Bally Sports Oklahoma is an American regional sports network owned by Diamond Sports Group (a joint-venture between Sinclair Broadcast Group and Entertainment Studios), and operates as an affiliate of Bally Sports. The channel provides statewide coverage of sports events within the state of Oklahoma, namely the Oklahoma City Thunder, the state's major college sports teams, and high school sports.
Bally Sports Oklahoma is available on cable providers throughout Oklahoma, and nationwide on satellite via DirecTV.

Background

Fox Sports Oklahoma (FSOK) launched on October 29, 2008, as a spinoff of Fox Sports Southwest.
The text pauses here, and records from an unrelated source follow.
-- ==== Sys2Proof/Syntax.lean ====
section
/-! DEFINITION. The commands of spec/opcode_table.json, one constructor a row. A command word has no operand
fields (R90): every operand comes from the operand registers and IN_BUF (R95), so no constructor carries one. -/

namespace Sys2Proof

/-- The six operations of the opcode map (R91). -/
inductive Instr where
  /-- NOP, R118. -/
  | nop
  /-- CRC, R131. -/
  | crc
  /-- FRAME, R143. -/
  | frame
  /-- ENCODE, R157. -/
  | encode
  /-- FRAME_ENC, R158. -/
  | frameEnc
  /-- EXPAND, R174. -/
  | expand
  deriving DecidableEq, Repr

end Sys2Proof
end

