-- ==== Sys2Proof/Machine/Operands.lean ====
section
/-! DEFINITION. The operands of an operation (R95) and the checks on them (R94, R111), with the shape every
execute step has (R113). -/

namespace Sys2Proof.Machine

/-- LEN as an unsigned byte count (R95). -/
def lenOperand (s : State) : Nat := s.len.toNat

/-- UNIT_WIDTH as an unsigned width (R95). -/
def unitWidthOperand (s : State) : Nat := s.unitWidth.toNat

/-- ABS_TIME as an unsigned time (R95). -/
def absTimeOperand (s : State) : Nat := s.absTime.toNat

/-- The input sequence IN_BUF[0] to IN_BUF[LEN-1] (R95). -/
def inputBytes (s : State) : List Byte := bytesAt s inBufBase (lenOperand s)

/-- The least and the greatest legal LEN of an operation, none where LEN is not checked (R94). -/
def lenLimits (i : Instr) : Option (Nat × Nat) :=
  match i with
  | .nop => none
  | .crc => some (0, Config.inBufBytes)
  | .frame => some (0, Config.maxPayload)
  | .encode => some (1, Config.inBufBytes)
  | .frameEnc => some (0, Config.maxPayload)
  | .expand => some (0, Config.maxRawExpand)

/-- Whether a LEN of `n` is in an operation's range (R94). -/
def lenLegal (i : Instr) (n : Nat) : Bool :=
  match lenLimits i with
  | none => true
  | some (lo, hi) => decide (lo ≤ n) && decide (n ≤ hi)

/-- Whether an operation reads UNIT_WIDTH, which must then be positive (R94, R31). -/
def readsUnitWidth (i : Instr) : Bool :=
  match i with
  | .nop => false
  | .crc => false
  | .frame => false
  | .encode => true
  | .frameEnc => true
  | .expand => false

/-- check(v) for a legal word: LEN_RANGE before PARAM (R111, R194). -/
def checkOperands (i : Instr) (s : State) : ResultCode :=
  if lenLegal i (lenOperand s) then
    if readsUnitWidth i && unitWidthOperand s == 0 then .param else .ok
  else .lenRange

/-- The execute step of a legal word: the check, then either the operation's effect and complete(OK), or
raise CmdError(code) and no other effect (R112, R113). -/
def executeStep (i : Instr) (effect : State → State) (s : State) : Result :=
  match checkOperands i s with
  | .ok => .next (complete .ok (effect s))
  | .illegalCmd => .next (raiseCmdError .illegalCmd s)
  | .lenRange => .next (raiseCmdError .lenRange s)
  | .param => .next (raiseCmdError .param s)

end Sys2Proof.Machine
end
It was created in order to serve as the cable broadcaster of the Oklahoma City Thunder, after Fox Sports Southwest acquired the broadcast rights to the NBA franchise following its relocation to Oklahoma City that year from Seattle.
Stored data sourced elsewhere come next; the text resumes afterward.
/-! ### Witnesses: the configuration -/

/-- HardwareIsTheConfiguredInstance: the engine's turn, under the other configuration. -/
theorem witness_configuredStep :
    (running 5).engine = .run 5 ∧ (running 5).turns.headD .engine = .engine ∧ decode 5 = .ok .expand ∧
    alternative.stopEachByte ≠ Config.hardware.stopEachByte := by decide

/-- OperationsUseTheConfiguredParameters: a code, and both ends of every range. -/
theorem witness_configuredOperations :
    codeOf .encode (withLen 129 1) ≠ 0 ∧ (withLen 128 1).len.toNat ≤ 128 ∧ (withLen 112 1).len.toNat ≤ 112 ∧
    (withLen 111 1).len.toNat ≤ 111 ∧ 1 ≤ (withLen 1 1).len.toNat ∧ (withLen 0 65535).len.toNat ≤ 111 ∧
    (withLen 0 65535).unitWidth ≠ 0 ∧ (withLen 128 1).unitWidth ≠ 0 := by decide

/-- EveryConfigurationKeepsItsInvariant: a step under the other configuration that answers. -/
theorem witness_configuredInvariant : InvWith alternative (running 0) ∧
    stepWith alternative (running 0) = .next (complete .ok (running 0)) := by
  refine ⟨⟨⟨.nil, by decide⟩, by decide, ⟨rfl, rfl, rfl⟩, .inl rfl, .inl rfl, ⟨0, [], by decide, by decide, ?_⟩,
    fun h => absurd h (by decide)⟩, rfl⟩
  decide +kernel

/-- AssertedResetHoldsResetValues: held, with a CMD write next, with the release next, and with nothing. -/
theorem witness_held :
    Inv held ∧ held.resetHeld = true ∧ (out (step held)).isSome = true ∧
    (out (step (about (.wr 0x004 1) held))).map (fun t => (t.engine, t.busy)) = some (.idle, false) ∧
    nextMove (about .releaseReset held) = .input .releaseReset ∧
    (out (step (about .releaseReset held))).map State.resetHeld = some false := by
  refine ⟨⟨⟨.nil, by decide⟩, by decide, rfl, .inl rfl, .inl rfl, ⟨0, [], by decide, by decide, ?_⟩, fun _ => rfl⟩,
    rfl, by decide, by decide, by decide, by decide⟩
  decide +kernel

end Sys2Proof.Tests
end

section
/-! SUPPORT. One step by its cause: what an execute step, a host write and reset each leave, that nothing else
changes the block, and the STATUS bits that follow. -/

namespace Sys2Proof.Machine

open Sys2Proof.Safety

/-! ### The state a step answers -/

/-- An input that makes a window write is that MemWrite (R72, R79). -/
theorem applyInput_of_inputWrite {x : Input} {off : Offset} {v : Word} (s : State)
    (h : inputWrite x = some (off, v)) : applyInput x s = .next (memWrite off v s) := by
  cases x with
  | wr off' v' =>
    cases h
    rfl
  | busWr a v' =>
    obtain ⟨off', hwin, heq⟩ := Option.map_eq_some_iff.mp h
    cases heq
    simp only [applyInput, busWrite, hwin]
  | rd _ | poll _ _ _ | busRd _ | assertReset | releaseReset => cases h

/-- Taking an input from what is pending does not change whether it resets the block. -/
theorem resetsBlock_takeInput (x : Input) (s : State) : resetsBlock x (takeInput s) = resetsBlock x s := by
  cases x <;> rfl

theorem step_of_input {s : State} {x : Input} (h : nextMove s = .input x) :
    step s = applyInput x (takeInput s) := by
  simp only [step, stepBy, h]

/-- An execute step completes: an operation with OK after its effect, or with a nonzero code and no other effect
(R112, R113). -/
theorem step_of_execute {s : State} (h : AboutToExecute s) :
    (∃ i, step s = .next (complete .ok (effect Config.hardware i (passTurn s)))) ∨
      ∃ code, code ≠ 0 ∧ step s = .next (rejectedWith code (passTurn s)) := by
  obtain ⟨v, hv⟩ := h
  simp only [step, stepBy, hv]
  cases decode v with
  | ok i =>
    by_cases hc : codeOf i (passTurn s) = 0
    · exact .inl ⟨i, exec_ok i _ hc⟩
    · exact .inr ⟨_, hc, exec_rejected i _ hc⟩
  | error e => exact .inr ⟨1, by decide, illegal_next _⟩

theorem step_of_write {s : State} {l : Loc} {v : Word} (h : AboutToWrite s l v) :
    step s = .next (writeLoc l v (takeInput s)) := by
  obtain ⟨x, off, hx, hw, rfl⟩ := h
  rw [step_of_input hx, applyInput_of_inputWrite _ hw, memWrite]

theorem step_of_reset {s : State} (h : AboutToReset s) :
    ∃ held, step s = .next (resetBlock held (takeInput s)) := by
  obtain ⟨x, hx, hr⟩ := h
  cases x with
  | assertReset => exact ⟨true, step_of_input hx⟩
  | releaseReset =>
    exact ⟨false, (step_of_input hx).trans (congrArg Host.Outcome.next (releaseReset_held (takeInput s) hr))⟩
  | wr _ _ | rd _ | poll _ _ _ | busWr _ _ | busRd _ => cases hr

/-- A step that is no execute step, no write and no reset changes nothing of the block. -/
theorem step_causes {s t : State} (h : step s = .next t) :
    AboutToExecute s ∨ (∃ l v, AboutToWrite s l v) ∨ AboutToReset s ∨
      t = { s with pending := t.pending, turns := t.turns, answers := t.answers, draws := t.draws } := by
  rcases step_cases s with ⟨v, _, hm, -, -⟩ | ⟨v, _, hm, -, -⟩ | ⟨x, hm, hs⟩ | ⟨-, hs⟩
  · exact .inl ⟨v, hm⟩
  · exact .inl ⟨v, hm⟩
  · rw [hs] at h
    rcases applyInput_cases x _ t h with ⟨off, v, hw, -⟩ | ⟨-, -, ht⟩ | ⟨hr, -⟩
    · exact .inr (.inl ⟨_, v, x, off, hm, hw, rfl⟩)
    · refine .inr (.inr (.inr ?_))
      rw [ht]
      rfl
    · rw [resetsBlock_takeInput] at hr
      exact .inr (.inr (.inl ⟨x, hm, hr⟩))
  · rw [hs] at h
    cases h
    exact .inr (.inr (.inr rfl))

/-! ### The STATUS bits after a step -/

@[simp] theorem effect_err (c : Config) (i : Instr) (s : State) : (effect c i s).err = s.err := by rw [effect_eq]
@[simp] theorem effect_werr (c : Config) (i : Instr) (s : State) : (effect c i s).werr = s.werr := by rw [effect_eq]

section
variable {s t : State} (h : step s = .next t)
include h

/-- R114, R26: a completion clears BUSY, sets ERR where its code is nonzero, and leaves WERR. -/
theorem status_of_execute (hx : AboutToExecute s) :
    t.busy = false ∧ (t.err = true ↔ s.err = true ∨ t.errCode ≠ 0) ∧ t.werr = s.werr := by
  rcases step_of_execute hx with ⟨i, hs⟩ | ⟨code, hc, hs⟩
  · cases hs.symm.trans h
    simp [ResultCode.bits]
  · cases hs.symm.trans h
    exact ⟨rfl, ⟨fun _ => .inr hc, fun _ => rfl⟩, rfl⟩

/-- R79, R192: a host write sets BUSY at CMD, clears ERR and WERR at STATUS, and sets WERR where it is dropped. -/
theorem status_of_write {l : Loc} {v : Word} (hw : AboutToWrite s l v) :
    t.busy = (s.busy || (decide (l = .cmd) && !s.resetHeld)) ∧
    t.err = (s.err && !(decide (l = .status) && v.getLsbD 2)) ∧
    t.werr = ((s.werr && !(decide (l = .status) && v.getLsbD 3)) ||
      (droppedWhileBusy l && s.busy && !s.resetHeld)) := by
  cases (step_of_write hw).symm.trans h
  obtain ⟨hbusy, -, herr, hwerr, -, -⟩ := writeLoc_bits l v (takeInput s)
  exact ⟨hbusy, herr, hwerr⟩

theorem busy_of_reset (hr : AboutToReset s) : t.busy = false := by
  obtain ⟨held, hs⟩ := step_of_reset hr
  cases hs.symm.trans h
  rfl

/-- Every cause of a change of BUSY, ERR or WERR. -/
theorem status_causes :
    AboutToExecute s ∨ (∃ l v, AboutToWrite s l v) ∨ AboutToReset s ∨
      (t.busy = s.busy ∧ t.err = s.err ∧ t.werr = s.werr) := by
  rcases step_causes h with hx | hw | hr | ht
  · exact .inl hx
  · exact .inr (.inl hw)
  · exact .inr (.inr (.inl hr))
  · exact .inr (.inr (.inr (by rw [ht]; exact ⟨rfl, rfl, rfl⟩)))

/-- R24: BUSY rises only at a CMD write while reset is not asserted. -/
theorem write_of_busy_rise (hs : s.busy = false) (ht : t.busy = true) :
    s.resetHeld = false ∧ ∃ v, AboutToWrite s .cmd v := by
  rcases status_causes h with hx | ⟨l, v, hw⟩ | hr | ⟨hb, -, -⟩
  · simp [(status_of_execute h hx).1] at ht
  · have hb := (status_of_write h hw).1
    obtain ⟨rfl, hheld⟩ : l = .cmd ∧ s.resetHeld = false := by simpa [hs, ht] using hb
    exact ⟨hheld, v, hw⟩
  · simp [busy_of_reset h hr] at ht
  · simp [hb, hs] at ht

/-- R24: BUSY falls only at a completion or reset. -/
theorem execute_or_reset_of_busy_fall (hs : s.busy = true) (ht : t.busy = false) :
    AboutToExecute s ∨ AboutToReset s := by
  rcases status_causes h with hx | ⟨l, v, hw⟩ | hr | ⟨hb, -, -⟩
  · exact .inl hx
  · simp [(status_of_write h hw).1, hs] at ht
  · exact .inr hr
  · simp [hb, hs] at ht

/-- R26: ERR falls only at a STATUS write with bit 2 set, or at reset. -/
theorem clear_or_reset_of_err_fall (hs : s.err = true) (ht : t.err = false) :
    (∃ v, AboutToWrite s .status v ∧ v.getLsbD 2 = true) ∨ AboutToReset s := by
  rcases status_causes h with hx | ⟨l, v, hw⟩ | hr | ⟨-, he, -⟩
  · obtain ⟨-, he, -⟩ := status_of_execute h hx
    simp [ht, hs] at he
  · obtain ⟨-, he, -⟩ := status_of_write h hw
    obtain ⟨rfl, hv⟩ : l = .status ∧ v.getLsbD 2 = true := by simpa [hs, ht] using he
    exact .inl ⟨v, hw, hv⟩
  · exact .inr hr
  · simp [he, hs] at ht

/-- R26: WERR falls only at a STATUS write with bit 3 set, or at reset. -/
theorem clear_or_reset_of_werr_fall (hs : s.werr = true) (ht : t.werr = false) :
    (∃ v, AboutToWrite s .status v ∧ v.getLsbD 3 = true) ∨ AboutToReset s := by
  rcases status_causes h with hx | ⟨l, v, hw⟩ | hr | ⟨-, -, he⟩
  · obtain ⟨-, -, he⟩ := status_of_execute h hx
    simp [he, hs] at ht
  · obtain ⟨-, -, he⟩ := status_of_write h hw
    rw [ht, hs, Bool.true_and, eq_comm, Bool.or_eq_false_iff] at he
    obtain ⟨rfl, hv⟩ : l = .status ∧ v.getLsbD 3 = true := by simpa using he.1
    exact .inl ⟨v, hw, hv⟩
  · exact .inr hr
  · simp [he, hs] at ht

end

/-- Settles O14, from what each cause of a step leaves in BUSY and that no other step changes it. -/
theorem busyChangesOnlyByIssueCompletionReset : Obligations.BusyChangesOnlyByIssueCompletionReset := by
  intro s t h
  refine ⟨write_of_busy_rise h, execute_or_reset_of_busy_fall h, fun v hw hheld => ?_, ?_⟩
  · simp [(status_of_write h hw).1, hheld]
  · rintro (hx | hr)
    · exact (status_of_execute h hx).1
    · exact busy_of_reset h hr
It initially split the rights to Thunder game telecasts with independent station KSBI (channel 52, now a MyNetworkTV affiliate), under an agreement in which Fox Sports Oklahoma would produce a limited schedule of regular-season games (most of which aired on weekends) for the station; the Thunder signed a new multi-year broadcast agreement with Fox Sports Oklahoma on August 3, 2010, rendering the team's games cable-exclusive beginning with the 2010-11 season.

On December 14, 2017, as part of a merger between both companies, The Walt Disney Company announced plans to acquire all 22 regional Fox Sports networks from 21st Century Fox, including Fox Sports Oklahoma. However, on June 27, 2018, the Justice Department ordered their divestment under antitrust grounds, citing Disney's ownership of ESPN. On May 3, 2019, Sinclair Broadcast Group and Entertainment Studios (through their joint venture, Diamond Holdings) bought Fox Sports Networks from The Walt Disney Company for $10.6 billion. The deal closed on August 22, 2019, thus placing Fox Sports Oklahoma in common ownership with Sinclair stations KOKH-TV/KOCB in the network's homebase of Oklahoma City, and KTUL in Tulsa. It was subsequently renamed Bally Sports Oklahoma on March 31, 2021.
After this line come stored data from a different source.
-- ==== Sys2Proof/Syntax.lean ====
section
/-! DEFINITION. The calls as they arrive at the block, and the instructions they decode to: one
constructor per row of spec/opcode_table.json. -/

namespace Sys2Proof

/-- A host operation with its arguments as the host gives them (30_encoding.md R88). -/
inductive HostCall where
  | initialise (d : Descriptor)
  | inject
  | powerUp
  | getNVRAMSize
  | getNVRAM
  | setNVRAM (data : List Byte)
  | setMirroringHorizontal
  | setMirroringVertical
  | setMirroringFourScreen
  | setMirroringSingleScreen (area : Nat)
  | setMirroringAreas (a0 a1 a2 a3 : Nat)
  deriving DecidableEq, Repr

/-- A transaction as called: the three kinds are told apart by the entry point (30_encoding.md R80).
The operands are plain numbers, since one outside its type is refused, not truncated (R91). -/
inductive Transaction where
  /-- `write(address, value)`. -/
  | cpuw (address value : Nat)
  /-- `tick()` with the PPU address value `p`. -/
  | pput (p : Nat)
  | host (call : HostCall)
  deriving DecidableEq, Repr

/-- A storage access served through the block's tables (20_memory.md R52 to R55). It is no transaction
of the block (30_encoding.md R92) and so no instruction. -/
inductive Access where
  /-- MR: a CPU read. -/
  | cpuRead (a : Nat)
  /-- MW: the storage side of a CPU write. -/
  | cpuStore (a v : Nat)
  /-- PR: a PPU read. -/
  | ppuRead (p : Nat)
  /-- A PPU write (R54, R55). -/
  | ppuStore (p v : Nat)
  deriving DecidableEq, Repr

/-- What the driver does next (10_state.md R22). -/
inductive Event where
  | transaction (t : Transaction)
  | access (a : Access)
  deriving DecidableEq, Repr

/-- Why an operand has no meaning (30_encoding.md R91; 43_host_interface.md R210, R211). -/
inductive DecodeError where
  /-- A CPU address above 0xFFFF. -/
  | cpuAddressOutOfRange
  /-- A data value above 0xFF. -/
  | dataValueOutOfRange
  /-- A PPU address value above 0xFFFF. -/
  | ppuAddressOutOfRange
  /-- An area id outside 0..3. -/
  | areaOutOfRange
  deriving DecidableEq, Repr

/-- The instructions. A CPUW row keeps the whole written address, whose bits 12:1 the decode ignores
(30_encoding.md R90); a PPUT row keeps the whole PPU address value. -/
inductive Instr where
  | bankSelect (address : Addr) (value : Byte)
  | bankDataSf0 (address : Addr) (value : Byte)
  | bankDataSf1 (address : Addr) (value : Byte)
  | bankDataSf2 (address : Addr) (value : Byte)
  | bankDataSf3 (address : Addr) (value : Byte)
  | bankDataSf4 (address : Addr) (value : Byte)
  | bankDataSf5 (address : Addr) (value : Byte)
  | bankDataSf6 (address : Addr) (value : Byte)
  | bankDataSf7 (address : Addr) (value : Byte)
  | mirror (address : Addr) (value : Byte)
  | prgramProtect (address : Addr) (value : Byte)
  | irqLatch (address : Addr) (value : Byte)
  | irqReload (address : Addr) (value : Byte)
  | irqDisable (address : Addr) (value : Byte)
  | irqEnable (address : Addr) (value : Byte)
  | ignored (address : Addr) (value : Byte)
  | tickLow (p : Addr)
  | tickHigh (p : Addr)
  | initialise (d : Descriptor)
  | inject
  | powerUp
  | getNVRAMSize
  | getNVRAM
  | setNVRAM (data : List Byte)
  | setMirroringHorizontal
  | setMirroringVertical
  | setMirroringFourScreen
  | setMirroringSingleScreen (area : Area)
  | setMirroringAreas (a0 a1 a2 a3 : Area)
  deriving DecidableEq, Repr

end Sys2Proof
end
On March 14, 2023, Diamond Sports filed for Chapter 11 Bankruptcy.

Programming
In addition to holding the regional television rights to Thunder's regular season and any early-round playoff games, Bally Sports Oklahoma also broadcasts sporting events from the Oklahoma Sooners, including football, basketball, The channel also holds exclusive broadcast rights to state football, basketball and baseball championships held by the Oklahoma Secondary School Activities Association. Bally Sports Oklahoma has broadcast Class A-6A Football Championship games and periodically runs OSSAA Championship Spotlight, a magazine program that highlights various high school sports depending on the time of year.

Bally Sports Oklahoma also broadcasts pre-game and post-game shows for the Oklahoma City Thunder (under the Thunder Live banner), and Oklahoma Sooners-related programs (such as coaches' shows and team magazine programs). Outside of programming exclusive to Bally Sports Oklahoma, the channel runs various programs supplied by Bally Sports Southwest (including sports interview, magazine and analysis programs focusing on Texas sports) as well as some game telecasts including Texas Rangers baseball and Dallas Stars hockey.

From 2012 to 2022, it held tier 3 rights to the Oklahoma Sooners of the Big 12 Conference under the Sooner Sports TV branding, which gave it rights to one football game per-season, four men's basketball games per-season, and other selected athletics events. The football game was not aired on the channel itself, but distributed via pay-per-view—an arrangement that proved controversial among fans. In 2022, the team signed with ESPN+, which holds the tier 3 rights to all other Big 12 teams (besides the Texas Longhorns, which have a separate deal with ESPN to run the regional sports network Longhorn Network).

Other services

Bally Sports Oklahoma Extra
Bally Sports Oklahoma Extra is an alternate feed of Bally Sports Oklahoma used to broadcast select events within the designated market that cannot air on the main feed due to scheduling conflicts.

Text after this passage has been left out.